Un acte réservé et partagé

Concrètement, la loi 50 propose de partager le titre de psychothérapeute avec plusieurs autres professionnels : les travailleurs sociaux, les conseillers d’orientation, les psychoéducateurs, les infirmières et les ergothérapeutes qui auront les compétences nécessaires pour faire ce travail délicat. Les psychologues et les médecins pourront bien entendu continuer à pratiquer cet art, mais sans être obligés d’utiliser le titre de psychothérapeute pour autant.

Le projet précise de surcroît que ce titre sera réservé de même que toutes les activités qui y sont reliées. Ainsi, il ne sera plus possible pour un psychothérapeute dont la compétence est remise en doute de continuer ses activités sous le couvert d’un autre titre, comme thérapeute en progression par exemple. Il faut donc s’attendre à ce que de nombreux prétendants au titre de psychothérapeute se voient forcés de changer leur carte professionnelle — et leurs pratiques par la même occasion.

Leur nombre est toutefois difficile à évaluer.
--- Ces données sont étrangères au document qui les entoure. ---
-- ==== Sys2Proof/Machine/AlertCommands.lean ====
section
/-!
DEFINITION. ACK ALERT (R148) and ACK ZONE (R149).
-/
namespace Sys2Proof.Machine

/-- R148: the key that an ACK ALERT's bytes name, none where they name no source or no kind. -/
def keyOf (sourceType sourceNumber kind : Byte) : Option (AlertSource × AlertKind) :=
  match sourceOf sourceType sourceNumber, alertKindOf kind with
  | some src, some k => some (src, k)
  | _, _ => none

/-- R148: an entry has the key. -/
def AlertUnit.queued (u : AlertUnit) (key : AlertSource × AlertKind) : Bool :=
  u.queue.any (fun e => e.hasKey key.1 key.2)

/-- R148: the entries a key names leave the ALERT UNIT's queue. -/
def State.removeAlerts (s : State) (drop : AlertEntry → Bool) : State :=
  { s with alerts := s.alerts.remove s.time drop }

/-- ACK_ALERT: R148. -/
def execAckAlert (sourceType sourceNumber kind : Byte) (s : State) : Out :=
  .next (s.onRequest (fun s =>
    match keyOf sourceType sourceNumber kind with
    | some key =>
      if s.alerts.queued key then s.removeAlerts (fun e => e.hasKey key.1 key.2)
      else s.refuse 0x20 .stale (.alertKey sourceType sourceNumber kind)
    | none => s.refuse 0x20 .stale (.alertKey sourceType sourceNumber kind)))

/-- R149: the entries that an ACK ZONE removes. -/
def AlertEntry.ackedBy (z : ZoneId) (e : AlertEntry) : Bool :=
  decide (e.zone = z) && decide (e.cls ≠ .info) && e.sent

/-- ACK_ZONE: R149. -/
def execAckZone (zone : Byte) (s : State) : Out :=
  .next (s.onRequest (fun s =>
    match finOf 4 zone.toNat with
    | some z => s.removeAlerts (AlertEntry.ackedBy z)
    | none => s.refuse 0x21 .badIndex (.zone zone)))

end Sys2Proof.Machine
end

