-- ==== Sys2Proof/Machine/Formats.lean ====
section
/-!
DEFINITION. What leaves the part, as bytes: the table rows of a REPLY (R24, R50, R90, R111, R125, R150, R151, R163, R172),
the uplink frames (R158, R170) and the lane tokens (section 10.3).
-/
namespace Sys2Proof.Machine

/-- R169: a number as `n` bytes, most significant first. -/
def beBytes : Nat → Nat → List Byte
  | 0, _ => []
  | n + 1, x => BitVec.ofNat 8 (x / 256 ^ n) :: beBytes n x

/-- R169: an optional small number, 0xFF when absent. -/
def optByte {n : Nat} : Option (Fin n) → Byte
  | some x => BitVec.ofNat 8 x.val
  | none => 0xFF

/-- A byte whose bits, from bit 0 up, are the flags listed. -/
def flagByte : List Bool → Nat
  | [] => 0
  | b :: bs => (if b then 1 else 0) + 2 * flagByte bs

/-! ### Codes (section 10.4) -/

/-- R172: R3's order. -/
def JobState.code : JobState → Byte
  | .free => 0
  | .filling => 1
  | .ready => 2
  | .held => 3
  | .printing => 4
  | .done => 5

/-- R172: 0 absent, OPERATOR 1, BUDGET 2. -/
def holdCode : Option HoldReason → Byte
  | none => 0
  | some .operator => 1
  | some .budget => 2

/-- R172: 0 absent, CANCEL 1, FAIL 2, HOLD 3, REQUEUE 4. -/
def stopCode : Option StopRequest → Byte
  | none => 0
  | some .cancel => 1
  | some (.fail _) => 2
  | some .hold => 3
  | some .requeue => 4

/-- R170: SEQUENCE 1, OVERRUN 2, LINK LOST 3. -/
def FailReason.code : FailReason → Byte
  | .sequence => 1
  | .overrun => 2
  | .linkLost => 3

/-- R172: the failure reason of a FAIL stop request or a FAILED outcome, 0 for none. -/
def failCode (stop : Option StopRequest) (outcome : Option JobOutcome) : Byte :=
  match outcome, stop with
  | some (.failed r), _ => r.code
  | _, some (.fail r) => r.code
  | _, _ => 0

/-- R172: 0 absent, COMPLETED 1, CANCELLED 2, FAILED 3. -/
def outcomeCode : Option JobOutcome → Byte
  | none => 0
  | some .completed => 1
  | some .cancelled => 2
  | some (.failed _) => 3

/-- R170: the outcome byte of a JOB END: COMPLETED 0, CANCELLED 1, FAILED 2. -/
def JobEnd.outcomeByte (e : JobEnd) : Byte := outcomeCode e.outcome - 1

/-- R172: R72's order, OFFLINE 0 to RECOVERING 8. -/
def LaneState.code : LaneState → Byte
  | .offline => 0
  | .down => 1
  | .idle => 2
  | .sending => 3
  | .starved => 4
  | .paused => 5
  | .draining => 6
  | .jammed => 7
  | .recovering => 8

/-- R172: R140's order, JAM 0 to RETENTION LOST 12. -/
def AlertKind.code : AlertKind → Byte
  | .jam => 0
  | .stall => 1
  | .laneDown => 2
  | .paperOut => 3
  | .coverOpen => 4
  | .printerFault => 5
  | .budgetHold => 6
  | .jamCleared => 7
  | .laneUp => 8
  | .paperLow => 9
  | .tonerLow => 10
  | .phantomSheet => 11
  | .retentionLost => 12

/-- R172: URGENT 0, NOTICE 1, INFO 2. -/
def AlertClass.code : AlertClass → Byte
  | .urgent => 0
  | .notice => 1
  | .info => 2

/-- R172: URGENT 0, NOTICE 1, DARK 3. -/
def Display.code : Display → Byte
  | .urgent => 0
  | .notice => 1
  | .dark => 3

/-- R172: R158's order, UNKNOWN KIND 0 to TOO LATE 11. -/
def RefusalCode.code : RefusalCode → Byte
  | .unknownKind => 0
  | .badTable => 1
  | .badIndex => 2
  | .readOnly => 3
  | .stale => 4
  | .noSlot => 5
  | .noRoute => 6
  | .noAccount => 7
  | .duplicateTag => 8
  | .busy => 9
  | .wrongState => 10
  | .tooLate => 11

/-- Section 10.2: an alert source as a type and a number. -/
def AlertSource.bytes : AlertSource → List Byte
  | .lane l => [0, BitVec.ofNat 8 l.val]
  | .account a => [1, BitVec.ofNat 8 a.val]
  | .system => [2, 0]

/-- R32: the sides of a mark, 1 or 2. -/
def Sides.byte : Sides → Byte
  | .one => 1
  | .two => 2

/-- R32: the colour of a mark, 0 to 2. -/
def Colour.byte : Colour → Byte
  | .mono => 0
  | .accent => 1
  | .full => 2

/-! ### Table rows (R172) -/

/-- R163: the SYSTEM row. -/
def State.systemRow (s : State) : List Byte :=
  beBytes 4 s.intake.high ++ beBytes 4 s.intake.low ++ [BitVec.ofNat 8 s.alerts.office.val] ++
    beBytes 1 (flagByte [s.meter.bank.retentionLost, s.alerts.overflow, s.link.overflow]) ++
    beBytes 4 s.store.blockCount ++ beBytes 4 s.freeBlocks ++ beBytes 1 s.intake.outstanding ++
    [(match s.intake.state with | .run => 0 | .stop => 1 : Byte)] ++ wordBytes s.time ++ beBytes 2 s.link.errors

/-- R48: a CLASS row. -/
def ClassRow.bytes (r : ClassRow) : List Byte :=
  [optByte r.pool, BitVec.ofNat 8 r.priority.val, yesByte r.holdOnOpen, BitVec.ofNat 8 (r.threshold.getD 0)]

/-- R50: a POOL row. -/
def State.poolBytes (s : State) (p : PoolId) : List Byte :=
  [BitVec.ofNat 8 (s.pool p).threshold, optByte (s.pool p).fallback, yesByte (s.poolUp p),
    BitVec.ofNat 8 (s.pool p).rotor.val, BitVec.ofNat 8 (s.members p)]

/-- R70: a LANE CONFIG row. -/
def Lane.configBytes (l : Lane) : List Byte :=
  [yesByte l.enabled, optByte l.pool, BitVec.ofNat 8 l.zone.val] ++ beBytes 2 l.stallCeiling ++
    beBytes 2 l.stallFloor ++ beBytes 1 l.recoveryDelay

/-- R111: the recovery time left in 100 ms steps, rounded up. -/
def recoveryLeft (now : Time) : Option Timer → Nat
  | some t => (t.length - since now t.start + 99) / 100
  | none => 0

/-- R172: the send position's 4 bytes; a free value from 2^32 on (log entry 27). -/
def positionBytes (p : Nat) : List Byte :=
  if p < 4294967296 then beBytes 4 p else wordBytes (Config.widePosition p)

/-- R90, R172: the handle of a LANE STATE row; a free value while the lane carries no job (log entry 38). -/
def handleBytes : Option Handle → List Byte
  | some h => h.bytes
  | none => [Config.absentHandle 0, Config.absentHandle 1]

/-- R90, R111: a LANE STATE row. -/
def Lane.stateBytes (now : Time) (l : Lane) : List Byte :=
  [l.state.code, optByte l.effPool] ++
    beBytes 1 (flagByte [l.prologueDue, l.inSheet, l.stallCaused, l.enabled, l.pollOut, l.capture.isSome,
      l.stallTimer.isSome, l.recoveryTimer.isSome]) ++
    [yesByte l.job.isSome] ++ handleBytes l.job ++ positionBytes l.sendPos ++ beBytes 1 l.credits ++
    beBytes 1 l.inFlight.length ++ beBytes 4 ((l.inFlight.head?.map InFlight.sheet).getD 0) ++
    beBytes 4 ((l.inFlight.getLast?.map InFlight.sheet).getD 0) ++ [yesByte l.command.isSome, l.command.getD 0] ++
    [l.mirror, l.delta] ++ beBytes 1 l.misses ++ beBytes 2 (l.capture.getD 0) ++
    beBytes 2 ((l.stallTimer.map Timer.length).getD 0) ++ beBytes 1 (recoveryLeft now l.recoveryTimer)

/-- R125: a LANE COUNTERS row. -/
def LaneCounters.bytes (c : LaneCounters) : List Byte :=
  beBytes 4 c.delivered ++ beBytes 4 c.spoiled ++ beBytes 6 c.spoiledCharge ++ beBytes 4 c.jams ++ beBytes 4 c.stalls ++
    beBytes 4 c.phantoms

/-- R113: a TARIFF row. -/
def TariffRow.bytes (t : TariffRow) : List Byte :=
  beBytes 2 t.w0 ++ beBytes 2 t.w1 ++ beBytes 2 t.w2 ++ beBytes 1 t.duplex

/-- R121, R169: an ACCOUNT row. -/
def AccountRow.bytes (a : AccountRow) : List Byte :=
  [yesByte a.enabled] ++ beBytes 1 a.factor ++ [yesByte a.budget.isSome] ++ beBytes 4 (a.budget.getD 0)

/-- R24: a JOB row. -/
def Job.bytes (j : Job) : List Byte :=
  [j.gen, j.state.code, holdCode j.holdReason, stopCode j.stop, failCode j.stop j.outcome, outcomeCode j.outcome] ++
    wordBytes j.tag ++ [BitVec.ofNat 8 j.cls.val, BitVec.ofNat 8 j.pool.val, BitVec.ofNat 8 j.priority.val] ++
    beBytes 1 j.threshold ++ [BitVec.ofNat 8 j.account.val] ++
    beBytes 1 (flagByte [j.isOpen, j.split, j.forced, j.truncated]) ++ halfBytes j.nextSeq ++
    beBytes 4 j.chain.length ++ beBytes 4 j.stored ++ beBytes 4 j.nextUnsent ++ beBytes 1 j.inFlight ++
    beBytes 4 j.delivered ++ beBytes 4 j.spoiled ++ beBytes 6 j.charge ++ [optByte j.lane] ++ wordBytes j.readySince

/-- R150: an ALERT row; a row beyond the queue's length reads 0. -/
def alertBytes : Option AlertEntry → List Byte
  | some e =>
    [1] ++ e.source.bytes ++ [e.kind.code, e.cls.code, BitVec.ofNat 8 e.zone.val] ++ wordBytes e.first ++
      wordBytes e.last ++ beBytes 1 e.occurrences ++ beBytes 1 (flagByte [e.sent, e.inFlight, e.raisedInFlight])
  | none => List.replicate 16 0

/-- R151: a ZONE row. -/
def Zone.bytes (z : Zone) : List Byte :=
  beBytes 1 z.urgentOn ++ beBytes 1 z.urgentPeriod ++ beBytes 1 z.noticeOn ++ beBytes 1 z.noticePeriod ++
    beBytes 1 z.escalation ++ [z.display.code, yesByte z.escalated] ++ beBytes 1 z.count

/-- Row `r` of a table as its owner has it now (R160, R161); a row that the table does not have is empty. -/
def State.rowBytes (s : State) (t : Table) (r : Nat) : List Byte :=
  match t with
  | .system => s.systemRow
  | .cls => ((finOf 64 r).map (fun c => s.classes[c].bytes)).getD []
  | .pool => ((finOf 8 r).map s.poolBytes).getD []
  | .laneConfig => ((finOf 16 r).map (fun l => (s.lane l).configBytes)).getD []
  | .laneState => ((finOf 16 r).map (fun l => (s.lane l).stateBytes s.time)).getD []
  | .laneCounters => ((finOf 16 r).map (fun l => s.meter.bank.counters[l].bytes)).getD []
  | .tariff => ((finOf 16 r).map (fun m => s.meter.tariff[m].bytes)).getD []
  | .account => ((finOf 128 r).map (fun a => s.meter.accounts[a].bytes)).getD []
  | .job => ((finOf 256 r).map (fun i => (s.job i).bytes)).getD []
  | .alert => alertBytes s.alerts.queue[r]?
  | .zone => ((finOf 4 r).map (fun z => (s.zone z).bytes)).getD []

/-! ### Uplink frames (R158, R170) -/

/-- Section 10.2: the 4 item bytes of a REFUSE, left-aligned. -/
def RefuseItem.bytes : RefuseItem → List Byte
  | .handle h => h.bytes ++ [0, 0]
  | .tag t => wordBytes t
  | .tableRow t f => [t, f, 0, 0]
  | .laneAction l a => [l, a, 0, 0]
  | .account f => [f, 0, 0, 0]
  | .alertKey t n k => [t, n, k, 0]
  | .zone z => [z, 0, 0, 0]
  | .nothing => [0, 0, 0, 0]

/-- Section 10.2: an 18-byte record of a METER READ REPLY. -/
def MeterRecord.bytes (r : MeterRecord) : List Byte :=
  [BitVec.ofNat 8 r.account.val] ++ beBytes 6 r.total ++ beBytes 4 r.sheets ++ beBytes 6 r.reserved ++
    [yesByte r.saturated]

/-- R170: the kind and the body of an uplink frame (of a REPLY, what has been serialised of it). The count of a METER READ
REPLY is that of its records, 1 to 16 (log entry 46, DEDUCED). -/
def UplinkFrame.body : UplinkFrame → Byte × List Byte
  | .credit n => (0x81, beBytes 1 n)
  | .response (.opened tag h) => (0x82, wordBytes tag ++ h.bytes)
  | .response (.refuse kind code item) => (0x83, [kind, code.code] ++ item.bytes)
  | .getReply t first run rows => (0x84, [0, t.code, first] ++ beBytes 1 run.length ++ rows.flatten)
  | .meterReply first range _ records coherent =>
    (0x84, [1, first] ++ beBytes 1 range.length ++ (records.map MeterRecord.bytes).flatten ++
      (coherent.map yesByte).toList)
  | .alert a =>
    (0x85, a.source.bytes ++ [a.kind.code, a.kind.cls.code, BitVec.ofNat 8 a.zone.val] ++ wordBytes a.first ++
      wordBytes a.last ++ beBytes 1 a.occurrences ++ [yesByte a.overflow])
  | .jobEnd e =>
    (0x86, wordBytes e.tag ++ e.handle.bytes ++ [e.outcomeByte, failCode none e.outcome] ++ beBytes 4 e.stored ++
      beBytes 4 e.delivered ++ beBytes 4 e.spoiled ++ beBytes 6 e.charge ++
      beBytes 1 (flagByte [e.split, e.forced, e.truncated]))

/-- R169: the bytes of an uplink frame. -/
def UplinkFrame.bytes (f : UplinkFrame) : List Byte := framed f.body.1 f.body.2

/-! ### Lane tokens (R66, section 10.3) -/

/-- Section 10.3: the type and the body of a token to the printer. The resume flag of a JOB BEGIN is sent as 1 when it is
set and 0 when it is clear (log entry 47, DEDUCED). -/
def LaneToken.body : LaneToken → Byte × List Byte
  | .poll => (0x01, [])
  | .jobBegin tag resume => (0x02, wordBytes tag ++ [yesByte resume])
  | .data bytes => (0x03, bytes)
  | .sheetBegin tag sheet m =>
    (0x04, halfBytes tag ++ beBytes 4 sheet ++ [BitVec.ofNat 8 m.media.val, m.sides.byte, m.colour.byte])
  | .jobFinish => (0x05, [])
  | .command code => (0x06, [code])

/-- Section 10.3: the bytes of a token to the printer. -/
def LaneToken.bytes (t : LaneToken) : List Byte := framed t.body.1 t.body.2

end Sys2Proof.Machine
end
En 1992, l’Office des professions avait mené une enquête dans le but de recenser les gens qui se présentent comme des psychothérapeutes sans faire partie d’un ordre professionnel. « À l’époque, on avait avancé le chiffre de 4000 personnes, mais cela nous a toujours paru énorme. Je pense que pas plus de 400 à 500 vont réussir à faire reconnaître leurs compétences au bout du compte », estime Michel Brais.

La semaine dernière, certains intervenants se sont inquiétés de voir ainsi disparaître des ressources imparfaites, certes, mais essentielles en ces temps de pénurie. Chaque fois, le ministre Dupuis a balayé leurs craintes du revers de la main. Loin de faire disparaître des ressources, la loi 50 vient élargir l’offre de services en permettant à de nouvelles catégories de professionnels qualifiés de pratiquer la psychothérapie. Et « il y aura des dispositions transitoires qui permettront qu’on évite cet écueil de la rupture de services », a-t-il promis.

La transition promet toutefois d’être longue. Pour l’instant, le ministre envisage une période de rodage de six ans, ce qui paraît beaucoup trop long à de nombreux intervenants. Le Collège des médecins recommande plutôt une période de trois ans, qui, à son sens, suffira largement à tout mettre en place.